Author Response File: Author Response.pdf

Reviewer 3 Report

Authors describe a DEP-based microfluidic chip and use SERS based detection for cells. Authors develop a COMSOL model and validate the experimental setup using MFC7 and MDA-MD-231 cells. While this paper is interesting and novel, there are some major issues to be resolved before final acceptance. Please consider following-

1) Line 107-111 : The second sentences is redundant given it is repeat of the first one.

2) How is DEP electrode with a 5um tip diameter is fabricated? There is no information about this in the main text. 

3) The MCF-7 and MDA-MD-231 are both adherent cells. For the duration of the experiments in the paper, the cells will settle on the SERS substrate based on gravity. 

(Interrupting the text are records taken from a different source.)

/-- Axes whose torque reference a group limits show TLIM_ACT; an injection limits its own axis. -/
def tlimShow (s : State) : State :=
  s.each (List.range 8) fun a s =>
    s.putB (SAF_AX_STAT__TLIM_ACT a) ((List.range 4).any fun g => s.linkBit g 3 && nbit (s.get (SAF_LINK_AX__MACH_MASK g)) a)

/-- The limit on an axis's torque reference in units of 2^-k of τ_FS, the lowest of its groups. -/
def State.axTlim (s : State) (a k : Nat) : Option Nat :=
  ((List.range 4).filter fun g => s.linkBit g 3 && nbit (s.get (SAF_LINK_AX__MACH_MASK g)) a).foldl (fun m g =>
    let v := s.tlimNow g * 2 ^ k / s.tlimSpan g
    some (match m with | some x => min x v | none => v)) none

/-- The limit moves to 0, from its present level or from τ_FS. -/
def tlimFall (g : Nat) (s : State) : State :=
  let lev := if s.linkBit g 3 then s.tlimNow g else s.tlimSpan g
  let was := s.linkBit g 3
  let s := (linkPut g 3 true s).upLnk g fun l => { l with lev := lev, since := s.time, dir := 1 }
  tlimShow (s.when (!was) (safEvent 5 g 1))

/-- The limit moves back to τ_FS once nothing holds it. -/
def tlimRise (g : Nat) (s : State) : State :=
  if !s.linkBit g 3 || s.linkBit g 0 || s.linkBit g 2 || s.linkBit g 7 then s
  else s.upLnk g fun l => { l with lev := s.tlimNow g, since := s.time, dir := 2 }

def dschUpdate (s : State) : State := s.upSys fun y => { y with dsch := (List.range 4).any fun g => (s.lnk g).dsch }

/-- The conditions of an injection (12 R372). -/
def State.injOk (s : State) (g : Nat) : Bool :=
  let a := s.get (SAF_LINK_DIS__DIS_AX g)
  (s.axState a == 3 || s.axState a == 4) &&
    (match s.axSpeed a with | some w => decide (w.natAbs ≤ s.get (SAF_LINK_INJ__DIS_SPD g) * 2 ^ 11) | none => false)

/-- Injection starts: TLIM is 0 and DIS_PSI replaces the flux reference. -/
def injStart (g : Nat) (s : State) : State :=
  let was := s.linkBit g 3
  let s := linkPut g 7 true (linkPut g 3 true (s.putB (SAF_AX_STAT__DIS_INJ (s.get (SAF_LINK_DIS__DIS_AX g))) true))
  let s := s.upLnk g fun l => { l with lev := 0, since := s.time, dir := 1 }
  tlimShow (s.when (!was) (safEvent 5 g 1))

/-- Injection stops. -/
def injStop (g : Nat) (s : State) : State :=
  if s.linkBit g 7 then tlimRise g (linkPut g 7 false (s.putB (SAF_AX_STAT__DIS_INJ (s.get (SAF_LINK_DIS__DIS_AX g))) false)) else s

def dschStart (g : Nat) (s : State) : State := dschUpdate (s.upLnk g fun l => { l with dsch := true })

/-- A discharge ends: done, or failed with its detail. -/
def disEnd (g : Nat) (fail : Option Nat) (s : State) : State :=
  let inj := s.linkBit g 7
  let s := injStop g (dschUpdate (s.upLnk g fun l => { l with dis := 0, dsch := false }))
  let s := linkPut g 6 fail.isSome (linkPut g 5 fail.isNone (linkPut g 4 false s))
  match fail with
  | some d => safEvent 10 g d s
  | none => safEvent 9 g (2 * b2n inj) s

/-- The axes of a group. -/
def State.groupAxes (s : State) (g : Nat) : Nat := s.get (SAF_LINK_AX__MACH_MASK g) ||| s.get (SAF_LINK_AX__GRID_MASK g)

/-- A requested discharge starts once its conditions hold; an injection whose conditions fail ends, or DSCH takes over. -/
def disEval (g : Nat) (s : State) : State :=
  let l := s.lnk g
  let mode := s.get (SAF_LINK_DIS__DIS_MODE g)
  if l.dis = 1 then
    if s.linkBit g 4 || nbit (s.get SAF_CT_STAT__FB) (s.get (SAF_LINK_AX__MAIN_CT g)) ||
        (bitsOf 8 (s.groupAxes g)).any (fun a => a != s.get (SAF_LINK_DIS__DIS_AX g) && s.axLive a) then s
    else
      let inj := 2 ≤ mode && s.injOk g
      if mode = 2 ∧ !inj then s
      else
        let s := linkPut g 4 true (s.upLnk g fun l => { l with dis := 2 })
        safEvent 9 g (1 + 2 * b2n inj) (if inj then injStart g s else dschStart g s)
  else if l.dis = 2 ∧ s.linkBit g 7 ∧ !s.injOk g then
    if mode = 3 then dschStart g (injStop g s) else disEnd g (some 3) s
  else s

def disAll (s : State) : State := s.each (List.range 4) disEval

/-- Requests of the leg interlock (08 R246): 0 both off, 1 lower on, 2 upper on. A turn-off leaves at once; a turn-on
waits for its dead time. -/
def legReq (m want : Nat) (s : State) : State :=
  let s := s.when (want != 2) fun s => s.putB (LEG_STATUS__UPPER m) false
  let s := s.when (want != 1) fun s => s.putB (LEG_STATUS__LOWER m) false
  let wait := if want = 2 then !s.on (LEG_STATUS__UPPER m) else if want = 1 then !s.on (LEG_STATUS__LOWER m) else false
  s.upLeg m fun l => { l with dead := if wait then want else 0 }

/-- Clear a short circuit that only the pulse-off rule forced (07 R212). -/
def releaseForced (a : Nat) (s : State) : State :=
  if (s.ax a).forced then
    let s := (s.upAx a fun x => { x with forced := false, hold := 0 }).putB (AX_STATE__ASC_ACTIVE a) false
    let s := s.put (SAF_AX_STAT__ASC_SIDE a) 0
    let s := s.each (s.axLegs a) fun m s => legReq m 0 s
    trackStart a (posSrc a 3 s)
  else s

/-- Judge PO_BLOCK anew (07 R210, R211). -/
def updatePo (a : Nat) (s : State) : State :=
  if s.axState a = 0 ∨ !s.isPm a then
    if s.on (AX_STATE__PO_BLOCK a) then tmEvent a 8 0 (s.putB (AX_STATE__PO_BLOCK a) false) else s
  else
    let old := s.on (AX_STATE__PO_BLOCK a)
    let ke := s.get (TM_KE__KE a)
    let lim := s.get (TM_VLIM__VLIM a) * 2 ^ 20
    let new := match s.axSpeed a with
      | none => true
      | some w => if ke * w.natAbs > lim then true else if ke * w.natAbs * 32 ≤ lim * 31 then false else old
    if new = old then s
    else
      let s := tmEvent a 8 (b2n new) (s.putB (AX_STATE__PO_BLOCK a) new)
      if !new && (s.axState a == 5 || s.axState a == 6) then releaseForced a s else s

/-! ## Causes present (06 R488) -/

/-- Every leg of the axis shows soft step 3 (09 R279). -/
def State.softDone (s : State) (a : Nat) : Bool :=
  (s.axLegs a).all fun m => s.get (GI_L_STATUS__SOFT_STEP (m / 3) (m % 3)) == 3

/-- A supply of a channel of the leg is low, as GI_STATUS shows it (09 R267). -/
def State.legSupplyLow (s : State) (m : Nat) : Bool :=
  let i := m / 3
  let x := m % 3
  !(s.on (GI_STATUS__VDDI_OK i) && s.on (GI_STATUS__VGP_OK i) && s.on (GI_STATUS__VGN_OK i) &&
    nbit (s.get (GI_STATUS__VGPU_OK i)) x && nbit (s.get (GI_STATUS__VGNU_OK i)) x)

def State.isl (s : State) (i : Nat) : IslandS := sget (fun _ => {}) s.isls i

/-- A condition of cause 4 stands (06 R488); the torque monitor judges no axis in SAFE or FAULT (12 R367). -/
def State.whyStands (s : State) (a w : Nat) : Bool :=
  if w = 0 then s.on SAF_STATUS__STO_ACT && s.on (SAF_AX_CFG__STO_EN a)
  else if w = 1 then s.on (SAF_AX_STAT__SS1 a) || s.on (SAF_AX_STAT__SS1_STO a)
  else if w = 3 then s.on (SAF_AX_STAT__CT_FLT a)
  else if w = 4 then s.on (SAF_AX_STAT__OV2 a)
  else false

/-- Whether a cause of R158 is present on an axis (06 R488). -/
def State.causePresent (s : State) (a c : Nat) : Bool :=
  let x := s.ax a
  if c = 2 then x.causes.contains 2 && (!s.softDone a || x.winFired.any fun k =>
    let ch := k / 2
    if k % 2 = 0 then s.on (FM_CH_STATUS__WA_OUT ch) || s.get (FM_CH_STATUS__WA_COPIES ch) == 0
    else s.on (FM_CH_STATUS__WB_OUT ch) || s.get (FM_CH_STATUS__WB_COPIES ch) == 0)
  else if c = 3 then x.causes.contains 3 && !s.softDone a
  else if c = 4 then x.why.any (s.whyStands a)
  else if c = 7 then !(s.on CLK_STATUS__PLLA_LOCK && s.on CLK_STATUS__PLLB_LOCK)
  else if c = 9 then
    (s.axIslands a).any (fun i => !s.on (GI_STATUS__LINK_UP i)) ||
      (s.axLegs a).any fun m => s.legSupplyLow m ||
        (let ch := fun c => (s.isl (m / 3)).chs.getD (2 * (m % 3) + c) 0
         (s.on (GI_L_STATUS__GATE_FAULT_U (m / 3) (m % 3)) && ch 0 != 0) || (s.on (GI_L_STATUS__GATE_FAULT_L (m / 3) (m % 3)) && ch 1 != 0) ||
          (s.on (GI_L_STATUS__XCMD_LATCH (m / 3) (m % 3)) && (ch 0 != 0 || ch 1 != 0)))
  else if c = 12 then s.get (RED_CE_STAT__STATE 0) != 0 && s.get (RED_CE_STAT__STATE 1) != 0
  else if c = 13 then s.on RED_STATUS__DSAFE
  else false

def State.anyCause (s : State) (a : Nat) : Bool := (List.range 16).any (s.causePresent a)

/-! ## State changes -/

/-- A condition of 08 R239 is lost: both channels off at once, the residues cleared (R249, R250). -/
def legStop (m : Nat) (s : State) : State :=
  if (s.leg m).act && !s.legSwitching m then
    let s := legReq m 0 ((s.put (LEG_RESIDUE__UPPER m) 0).put (LEG_RESIDUE__LOWER m) 0)
    s.upLeg m fun l => { l with act := false, wait := false, drop := false, ext := false, h := false }
  else s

Can authors comment on the specificity of DEP capture vs normal gravity ? This is the major issue with this paper because there is no control experiment. 

4) What is cell seeding density ? 

Author Response

Dear Reviewer,

please see the attachment.

Authors

Author Response File: Author Response.pdf

Round 2

Reviewer 3 Report

The author response to my comments is acceptable. 

Author Response

We would like to thank the Reviewer one more time for the valuable comments.